The Weeknd Is Boycotting Future Grammy Award Shows

Selena Barrientos
·4 min read
The Weeknd Is Boycotting Future Grammy Award Shows

From Good Housekeeping

While watching the 63rd annual Grammy Awards and marking off your predictions, you may spot several of your favorite artists in virtual attendance. One notable artist that won't be present on Sunday, however, is Canadian singer-songwriter the Weekend. Despite the artist's extremely popular "Blinding Lights" track and well-received After Hours album, the Weeknd, formally known as Abel Tesfaye, is not up for any award this year.

In November of 2020, the Recording Academy released its list of 2021 Grammy nominations. Unfortunately, the Weeknd wasn’t nominated in any of the categories, including Record of the Year, Album of the Year, and Song of the Year among others.

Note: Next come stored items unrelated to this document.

/-- The meaning of every command but the setting-up ones, NOTICE CLEAR, MACHINE WITHDRAW and the module's own events. -/
theorem exec_worked (c : Instr) (s t : State) (e : exec c s = .next t) :
    (∃ r b, c = .cellDefine r b ∨ c = .laneDefine r b ∨ c = .lineSetup r b ∨ c = .timingSetup r b ∨ c = .machineEnroll r b ∨ c = .fleetReset r b ∨ c = .dryingSetup r b ∨ c = .environmentSet r b ∨ c = .noticeControl r b ∨ c = .noticeClear r b ∨ c = .machineWithdraw r b)
    ∨ c = .fullReset ∨ c = .resetInputHeld ∨ c = .powerLoss ∨ Worked s t := by
  cases c
  case cellDefine r b => exact .inl ⟨r, b, by simp⟩
  case laneDefine r b => exact .inl ⟨r, b, by simp⟩
  case lineSetup r b => exact .inl ⟨r, b, by simp⟩
  case timingSetup r b => exact .inl ⟨r, b, by simp⟩
  case machineEnroll r b => exact .inl ⟨r, b, by simp⟩
  case fleetReset r b => exact .inl ⟨r, b, by simp⟩
  case dryingSetup r b => exact .inl ⟨r, b, by simp⟩
  case environmentSet r b => exact .inl ⟨r, b, by simp⟩
  case noticeControl r b => exact .inl ⟨r, b, by simp⟩
  case noticeClear r b => exact .inl ⟨r, b, by simp⟩
  case machineWithdraw r b => exact .inl ⟨r, b, by simp⟩
  case fullReset => exact .inr (.inl rfl)
  case resetInputHeld => exact .inr (.inr (.inl rfl))
  case powerLoss => exact .inr (.inr (.inr (.inl rfl)))
  all_goals refine .inr (.inr (.inr (.inr ?_)))
  case nightBegin r b =>
    refine worked_command (worked_withoutBody fun s => ?_) e
    split
    · exact .refl _
    · split
      · exact .refl _
      · split
        · exact .refl _
        · exact worked_beginNight _
  case markSet r b =>
    refine worked_command (fun s => ?_) e
    split
    · next i t2 t1 t0 a z =>
      unfold State.markSet
      cases readAction a z with
      | none => exact .refl _
      | some a =>
        simp only
        split
        · unfold State.writeMark
          split
          · exact worked_marks _ _ (by simp)
          · exact .refl _
        · exact .refl _
    · exact worked_badLength _
  case markClear r b =>
    refine worked_command (fun s => ?_) e
    split
    · unfold State.writeMark
      split
      · exact worked_marks _ _ (by simp)
      · exact .refl _
    · exact worked_badLength _
  case noticeRead r b => exact worked_command (worked_withoutBody fun s => .refl _) e
  case cellRead r b =>
    refine worked_command (fun s => ?_) e
    split
    · unfold State.cellRead
      split
      · exact .refl _
      · split <;> exact .refl _
    · exact worked_badLength _
  case machineRead r b =>
    refine worked_command (fun s => ?_) e
    split
    · unfold State.machineRead
      split
      · exact .refl _
      · split <;> exact .refl _
    · exact worked_badLength _
  case laneRead r b =>
    refine worked_command (fun s => ?_) e
    split
    · unfold State.laneRead
      split
      · split <;> exact .refl _
      · exact .refl _
    · exact worked_badLength _
  case lineRead r b =>
    refine worked_command (fun s => ?_) e
    split
    · unfold State.lineRead
      split
      · exact .refl _
      · split <;> exact .refl _
    · exact worked_badLength _
  case countersRead r b => exact worked_command (worked_withoutBody fun s => .refl _) e
  case mapCheck r b => exact worked_command (worked_withoutBody fun s => .refl _) e
  case nightRecall r b => exact worked_command (worked_withoutBody worked_nightRecall) e
  case nightContinue r b => exact worked_command (worked_withoutBody worked_nightContinue) e
  case nightEnd r b =>
    refine worked_command (worked_withoutBody fun s => ?_) e
    split
    · exact .refl _
    · split
      · exact .refl _
      · exact worked_endNight _
  case resumeAll r b =>
    refine worked_command (worked_withoutBody fun s => ?_) e
    unfold State.resumeAllCommand
    split
    · exact .refl _
    · split
      · exact .refl _
      · exact worked_resumeAll _ _
  case clockSet r b =>
    refine worked_command (fun s => ?_) e
    split
    · exact worked_clockSet _ _
    · exact worked_badLength _
  case legLoad r b =>
    refine worked_command (fun s => ?_) e
    split
    · split
      · unfold State.legLoad
        split
        · exact .refl _
        · exact .onFloor _ _ fun k f => moved_loadLeg _ _ _ _
      · exact worked_badLength _
    · exact worked_badLength _
  case legCancel r b =>
    refine worked_command (fun s => ?_) e
    split
    · unfold State.legCancel
      repeat' split
      all_goals first | exact .refl _ | exact .onFloor _ _ fun k f => moved_cancelLeg _ _ _ _
    · exact worked_badLength _
  case machineHalt r b =>
    refine worked_command (fun s => ?_) e
    split
    · unfold State.machineHalt
      split
      · exact .refl _
      · exact .onFloor _ _ fun k f => .foldl (fun f b => moved_addHalt k _ f b) _ _
    · exact worked_badLength _
  case machineResume r b =>
    refine worked_command (fun s => ?_) e
    split
    · unfold State.machineResume
      split
      · exact .refl _
      · exact .onFloor _ _ fun k f => .foldl (fun f b => moved_removeHalt k _ f b) _ _
    · exact worked_badLength _
  case machineRestore r b =>
    refine worked_command (fun s => ?_) e
    split
    · unfold State.machineRestore
      split
      · exact .refl _
      · exact .onFloor _ _ fun k f => moved_restore _ _ _ _
    · exact worked_badLength _
  case zoneClose r b =>
    refine worked_command (fun s => ?_) e
    split
    · exact worked_zone _ _ (worked_closeZone _) _
    · exact worked_badLength _
  case zoneOpen r b =>
    refine worked_command (fun s => ?_) e
    split
    · exact worked_zone _ _ (worked_openZone _) _
    · exact worked_badLength _
  case supervisoryUnknownKind k r b =>
    simp only [exec, execSupervisoryUnknownKind] at e
    split at e
    · cases e
    · exact worked_command (act := unknownKind) (fun s => worked_supCount s fun c => { c with unknown := bump c.unknown }) e
  case supervisoryFrame fr => exact worked_event (worked_supBytes _ _) e
  case supervisoryGapTimeout =>
    simp only [exec, execSupervisoryGapTimeout] at e
    refine worked_event ?_ e
    split
    · exact .refl _
    · exact (worked_supAbandon _).trans (worked_supCount _ _)
  case supervisoryBreak => exact worked_event (g := fun s => s.supAbandon.supCount fun c => { c with breaks := bump c.breaks }) ((worked_supAbandon _).trans (worked_supCount _ _)) e
  case fleetFrame fr => exact worked_event (worked_fleetBytes _ _) e
  case fleetGapTimeout =>
    simp only [exec, execFleetGapTimeout] at e
    refine worked_event ?_ e
    split
    · exact .refl _
    · exact (worked_fleetAbandon _).trans (worked_fleetCount _ _)
  case fleetBreak => exact worked_event (g := fun s => s.fleetAbandon.fleetCount fun c => { c with breaks := bump c.breaks }) ((worked_fleetAbandon _).trans (worked_fleetCount _ _)) e
  case fleetUnknownKind k r b =>
    simp only [exec, execFleetUnknownKind] at e
    split at e
    · cases e
    · exact worked_turn (.after (worked_fleetCount _ _) (worked_takeRecord _)) e
  case beacon sl b =>
    unfold exec execBeacon at e
    refine worked_record (v := none) ?_ (fun _ h => nomatch h) e
    split
    · exact worked_onFloor _ fun k f => moved_beacon _ _ _ _ _
    · exact fun _ h => nomatch h
  case arrive sl b =>
    unfold exec execArrive at e
    refine worked_record (v := none) ?_ (fun _ h => nomatch h) e
    split
    · exact worked_onFloor _ fun k f => moved_arrive _ _ _ _ _
    · exact fun _ h => nomatch h
  case request sl b =>
    unfold exec execRequest at e
    refine worked_record ?_ ?_ e
    · split
      · exact worked_onFloor _ fun k f => moved_request _ _ _ _
      · exact fun _ h => nomatch h
    · split
      · intro a h s; cases h; exact worked_fleetCount _ _
      · exact fun _ h => nomatch h
  case ack sl b =>
    unfold exec execAck at e
    refine worked_record ?_ ?_ e
    · split
      · exact worked_onFloor _ fun k f => moved_ack _ _ _ _ _ _
      · exact fun _ h => nomatch h
    · split
      · exact fun _ h => nomatch h
      · intro a h s; cases h; exact worked_fleetCount _ _
  case faultStop sl b =>
    unfold exec execFaultStop at e
    refine worked_record ?_ ?_ e
    · split
      · exact worked_onFloor _ fun k f => moved_faultStop _ _ _ _
      · exact fun _ h => nomatch h
    · split
      · intro a h s; cases h; exact worked_fleetCount _ _
      · exact fun _ h => nomatch h
  case restart sl b =>
    unfold exec execRestart at e
    refine worked_record (v := none) ?_ (fun _ h => nomatch h) e
    split
    · exact worked_onFloor _ fun k f => moved_restart _ _ _
    · exact fun _ h => nomatch h
  case hostSilenceExpiry =>
    refine worked_event ?_ e
    unfold State.silenceExpiry
    split
    · exact .after (worked_enterRecall _ _ _) (worked_advance _ _)
    · exact .refl _
  case clockAdvance => exact worked_event (worked_clockTick _) e
  case evacuationActiveEdge => exact worked_event (worked_evacEdgeEvent _ _) e
  case evacuationInactiveEdge => exact worked_event (worked_evacEdgeEvent _ _) e
  case inputSample i fl =>
    simp only [exec, execInputSample] at e
    split at e
    · exact worked_event (.onFloor _ _ fun k f => moved_sampleLine _ _ _ _) e
    · split at e
      · exact worked_event (worked_sampleEvac _ _) e
      · cases e
  case fleetFrameSent m =>
    simp only [exec, execFleetFrameSent] at e
    split at e
    · exact worked_event (.onFloor _ _ fun k f => moved_frameSent _ _ _) e
    · cases e
  case replyWindowExpiry m =>
    simp only [exec, execReplyWindowExpiry] at e
    split at e
    · exact worked_event (worked_expire _ _ _ fun k f => moved_replyExpiry _ _ _) e
    · cases e
  case beaconTimerExpiry m =>
    simp only [exec, execBeaconTimerExpiry] at e
    split at e
    · exact worked_event (worked_expire _ _ _ fun k f => moved_beaconExpiry _ _ _) e
    · cases e
  case progressTimerExpiry m =>
    simp only [exec, execProgressTimerExpiry] at e
    split at e
    · exact worked_event (worked_expire _ _ _ fun k f => moved_stall _ _ _) e
    · cases e
  case guardExpiry m =>
    simp only [exec, execGuardExpiry] at e
    split at e
    · exact worked_event (worked_expire _ _ _ fun k f => moved_freeCell _ _ _) e
    · cases e
  case wetExpiry m =>
    simp only [exec, execWetExpiry] at e
    split at e
    · exact worked_event (worked_expire _ _ _ fun k f => moved_freeCell _ _ _) e
    · cases e
  case filteredActiveEdge m =>
    simp only [exec, execFilteredActiveEdge] at e
    split at e
    · exact worked_event (.onFloor _ _ fun k f => moved_activeEdgeEvent _ _ _) e
    · cases e
  case filteredInactiveEdge m =>
    simp only [exec, execFilteredInactiveEdge] at e
    split at e
    · exact worked_event (.onFloor _ _ fun k f => moved_inactiveEdgeEvent _ _ _) e
    · cases e
  case lineStuck m fl =>
    simp only [exec, execLineStuck] at e
    split at e
    · exact worked_event (.onFloor _ _ fun k f => moved_stuckEvent _ _ _ _) e
    · cases e
  case holdExpiry m =>
    simp only [exec, execHoldExpiry] at e
    split at e
    · exact worked_event (worked_expire _ _ _ fun k f => moved_holdExpiry _ _ _) e
    · cases e
  case clearOutExpiry m =>
    simp only [exec, execClearOutExpiry] at e
    split at e
    · exact worked_event (worked_expire _ _ _ fun k f => moved_breach _ _ _) e
    · cases e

Since his R&B/synth-pop album After Hours debuted in March of 2020, it’s broken numerous records. Most recently, Billboard announced that the Weeknd’s song “Blinding Lights” stayed in its Hot 100’s top 10 list for an entire year, a historical feat that no other artist has accomplished before. What’s more, “Blinding Lights” was the best-selling single of last year and After Hours was the no. 2 best-selling album worldwide, according to IFPI.

When the Weeknd didn’t see his name on the 2021 Grammy nominations list, he took to Twitter to share his thoughts. “The Grammys remain corrupt. You owe me, my fans and the industry transparency,” he tweeted.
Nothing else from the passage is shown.